Oh, and I forgot, inflation is rearing its ugly head... so we will be falling further behind.

One person working and let the family decide who.... Ha Ha... we all know that will be the man because the man has the higher income and more stable income stream. I know so many men who say gee, they have to work and their wife is at home to take care of the kids because she doesnt make as much as he does... Even when their wife is in marketing.... Hellllooooooo.... what's the point of being in marketing and sales if you arent raking in the bucks???? Lovely in theory... but not at all practical. Even if we get to the point where one income will take care of the family, it will not solve the problem of women's participation in the work force.

This will take a generation to recoup our losses with two full-time, well paying jobs....What planet are you on? Even if we went out and started nationwide strikes tomorrow, we will not regain these benefits for a long time... Look at union history. It took decades to bring about substantial change.

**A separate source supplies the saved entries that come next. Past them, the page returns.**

/-- A closed chain at the judge: below its minimum length or report level it is counted rejected and reaches nobody; a
closed back-wall loss record of an extent below the back-wall minimum reaches nobody uncounted. Any other chain or
record makes an indication: an ECHO at the peak's car position with the along offset, with its depth in tenths of a
millimetre and its depth zone, or a BWL at the record's start X with its extent. In an enabled exclusion zone it is
counted suppressed and takes no number; else it takes the next sequence number, 1 following 65535, and goes to the
pairing unit (R14, R84 to R90, R92, R94, R95). -/
def Obligations.ClosedChainsAreJudged : Prop :=
  ∀ s : State,
    let nearest : Int → Int := fun v => if 0 ≤ v then (v + 8192) / 16384 else -((-v + 8192) / 16384)
    let inRange : Int → Int := fun v => max (-2147483648) (min 2147483647 v)
    let indicates : Element → Int → Body → State → Prop := fun e x body r =>
      ((∃ i, (s.judge.zones.get i).enabled = true ∧ (s.judge.zones.get i).base ≤ x ∧ x ≤ (s.judge.zones.get i).limit) →
        r = { s with judge := { s.judge with suppressed := min (s.judge.suppressed + 1) 65535 } }) ∧
      ((∀ i, (s.judge.zones.get i).enabled = true → x < (s.judge.zones.get i).base ∨ (s.judge.zones.get i).limit < x) →
        r = State.pairOwn
          { sequence := s.judge.nextSeq, element := e, rail := s.control.rail, key := (s.elem e).key,
            sense := if 0 < (s.elem e).sine then .forward else if (s.elem e).sine < 0 then .backward else .normal,
            x := x, body := body }
          { s with judge := { s.judge with
            nextSeq := if s.judge.nextSeq < 65535 then s.judge.nextSeq + 1 else 1 } })
    (∀ c : Chain,
      let e := s.elem c.element
      let x := inRange (c.peakPos.mm + s.station.mountOffset +
        (c.peakPos.um + nearest (c.peakPath * e.sine) + 500) / 1000)
      let depth := min ((nearest (c.peakPath * e.cosine) + 50) / 100).toNat 65535
      let zone : DepthZone :=
        if depth < 10 * s.station.b1 then .head else if depth < 10 * s.station.b2 then .web
        else if depth < 10 * s.station.b3 then .foot else .beyond
      (c.count < e.minLength ∨ c.peak < e.reportLevel →
        s.judgeChain c = { s with judge := { s.judge with rejected := min (s.judge.rejected + 1) 65535 } }) ∧
      (e.minLength ≤ c.count → e.reportLevel ≤ c.peak →
        indicates c.element x (.echo depth zone c.peak c.saturated c.count) (s.judgeChain c))) ∧
    ∀ (e : Element) (startX endX : Int),
      let extent := min (endX - startX).toNat 65535
      (extent < s.station.backWallMin → s.judgeLoss e startX endX = s) ∧
      (s.station.backWallMin ≤ extent → indicates e startX (.bwl extent) (s.judgeLoss e startX endX))

/-- An own indication at the pairing unit. Of key 0 it is SOLE, is in no list, and its notice is queued, and no peer
stores such a notice. Of another key it is CONFIRMED by the stored peer notice that matches it nearest, the earliest
among equals, which leaves the list and is named as its reference; with no match it is FIRST when a LIVE peer of the
own rail that is not UNCONFIGURED has an enabled element of the key and the complementary sense with no gap mark, SOLE
otherwise, and enters the own pairing list, in place of an entry of the same number, with a full list evicting its
head. They match when rail, key and class are the same, the key is not 0, the senses complete each other, and X and,
of class ECHO, depth lie within their windows. The notice carries every field of the indication with its outcome; at a
full transmit queue it is dropped and counted among the INDICATION drops, and the lists change as if it had been
queued. Nothing else changes (R116, R117, R122, R124, R126 to R129, R148). -/
def Obligations.OwnIndicationsTakeTheirOutcome : Prop :=
  (∀ (i : Indication) (s : State),
    let takes : Pairing → PairState → Prop := fun lists p =>
      (s.hasRoomFor 1 → ∃ f, f.indicates s.control.address i p ∧
        s.pairOwn i = { s with pair := lists, link := s.link.queueing [f] }) ∧
      (24 ≤ s.link.txQueue.length →
        s.pairOwn i = { s.dropping { s.link.drops with indication := min (s.link.drops.indication + 1) 65535 } with
          pair := lists })
    let fits : PeerNotice → Prop := fun n => i.matched s.station n
    let apart : PeerNotice → Nat := fun n => (i.x - n.x).natAbs
    (i.key = 0 → takes s.pair .sole) ∧
    (∀ m ∈ s.pair.notices, fits m →
      ∃ before best after, s.pair.notices = before ++ best :: after ∧ fits best ∧
        (∀ n ∈ before, fits n → apart best < apart n) ∧ (∀ n ∈ after, fits n → apart best ≤ apart n) ∧
        takes { s.pair with notices := before ++ after } (.confirmed best.sender best.sequence)) ∧
    (i.key ≠ 0 → (∀ m ∈ s.pair.notices, ¬ fits m) →
      let sine := (s.elem i.element).sine
      let partner : Prop := ∃ p ∈ s.pair.peers, p.live = true ∧ p.rail = s.control.rail ∧ p.state ≠ .unconfigured ∧
        ∃ j : Element, (p.element.get j).enabled = true ∧ (p.element.get j).gapOpen = false ∧
          (p.element.get j).key = (s.elem i.element).key ∧ (p.element.get j).key ≠ 0 ∧
          (p.element.get j).sense.completes (if 0 < sine then .forward else if sine < 0 then .backward else .normal)
      let kept := s.pair.own.filter fun o => o.indication.sequence != i.sequence
      ∃ sole : Bool, (sole = true ↔ ¬ partner) ∧
        takes { s.pair with own := (if kept.length < 16 then kept else kept.tail) ++ [⟨i, sole, s.odo.travel⟩] }
          (if sole then .sole else .first))) ∧
  ∀ (n : PeerNotice) (s : State), n.key = 0 → s.wantsNotice n = false

/-- Disabling an element, what station control does at a third bad fire (DueElementsFireAtTheSettle says when): the
element leaves the enable mask, every chain of it leaves the table, judged in creation order, and the others stay in
order, a freed entry clears the CHAIN_FULL mark, a PULSER record with the element and the car position is filed, and
in an active account its coupling run and loss record are dropped and it carries the cause PULSER, its gap opening at
the car position when it had no cause. After the notices of the chains, the record's FAULT notice is queued, and then
the GAP OPEN of a gap that opens (R36, R68, R70, R72, R101 to R103, R105, R110, R170, R172). -/
def Obligations.DisablingAnElementClosesItsChains : Prop :=
  ∀ (e : Element) (s : State), s.inRun → s.control.faults.overflow = false → s.control.faults.records.length < 8 →
    let gone := s.tracker.chains.filter fun c => c.element == e
    s.hasRoomFor (gone.length + 2) ∨ s.control.episodes.txqFull = true →
    let t := s.disableElement e
    let judged := gone.foldl (fun u c => u.judgeChain c) s
    let c := s.cover.element.get e
    let x := s.currentX
    let opens : Bool := decide (s.cover.accounting = .active) && !c.causes.nonempty
    let record : FaultRecord :=
      { kind := .pulser, arg := BitVec.ofNat 4 e.val, position := some x, runNumber := s.control.runNumber,
        index := min (s.control.faults.firstIndex + s.control.faults.records.length) 65535 }
    (∀ i, t.control.enableMask.get i = if i = e then false else s.control.enableMask.get i) ∧
    t.tracker = { s.tracker with chains := s.tracker.chains.filter fun c => c.element != e } ∧
    t.judge = judged.judge ∧ t.pair = judged.pair ∧
    t.control.faults = { s.control.faults with records := s.control.faults.records ++ [record] } ∧
    t.control.episodes.chainFull = (s.control.episodes.chainFull && gone.isEmpty) ∧
    (s.cover.accounting = .idle → t.cover = s.cover) ∧
    (s.cover.accounting = .active →
      t.cover.element.get e = { c with
        causes := { c.causes with pulser := true }
        gapStart := if c.causes.nonempty then c.gapStart else some x
        run := none
        backWall := .present } ∧
      ∀ i, i ≠ e → t.cover.element.get i = s.cover.element.get i) ∧
    (s.hasRoomFor (gone.length + 2) → ∃ fault gap, fault.reports s.control.address record ∧
      gapNotices s.control.address 4 x (fun i => if i = e then some (false, x) else none) [gap] ∧
      t.link = judged.link.queueing (fault :: if opens then [gap] else [])) ∧
    t.odo = s.odo ∧ t.sched = s.sched ∧ t.pulser = s.pulser ∧ s.sameSetup t ∧ s.sameOutside t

It will take a generation to refill the kitty just so we could begin to ponder this question of a single income family. When the kitty is refilled, we could even ponder that. Unlike France, our country can not get people on the streets over a single labor issue. The fist of labor is too weak. The women's movement is non-existant. We couldnt even lie down in the street over the Alito nomination. We dont even discuss workplace issues. If we had really forced the revolution in the workplace in the 70s and 80s, things might have been different. But we lost interest and momentum.

I AM WOMAN HEAR ME ROAR!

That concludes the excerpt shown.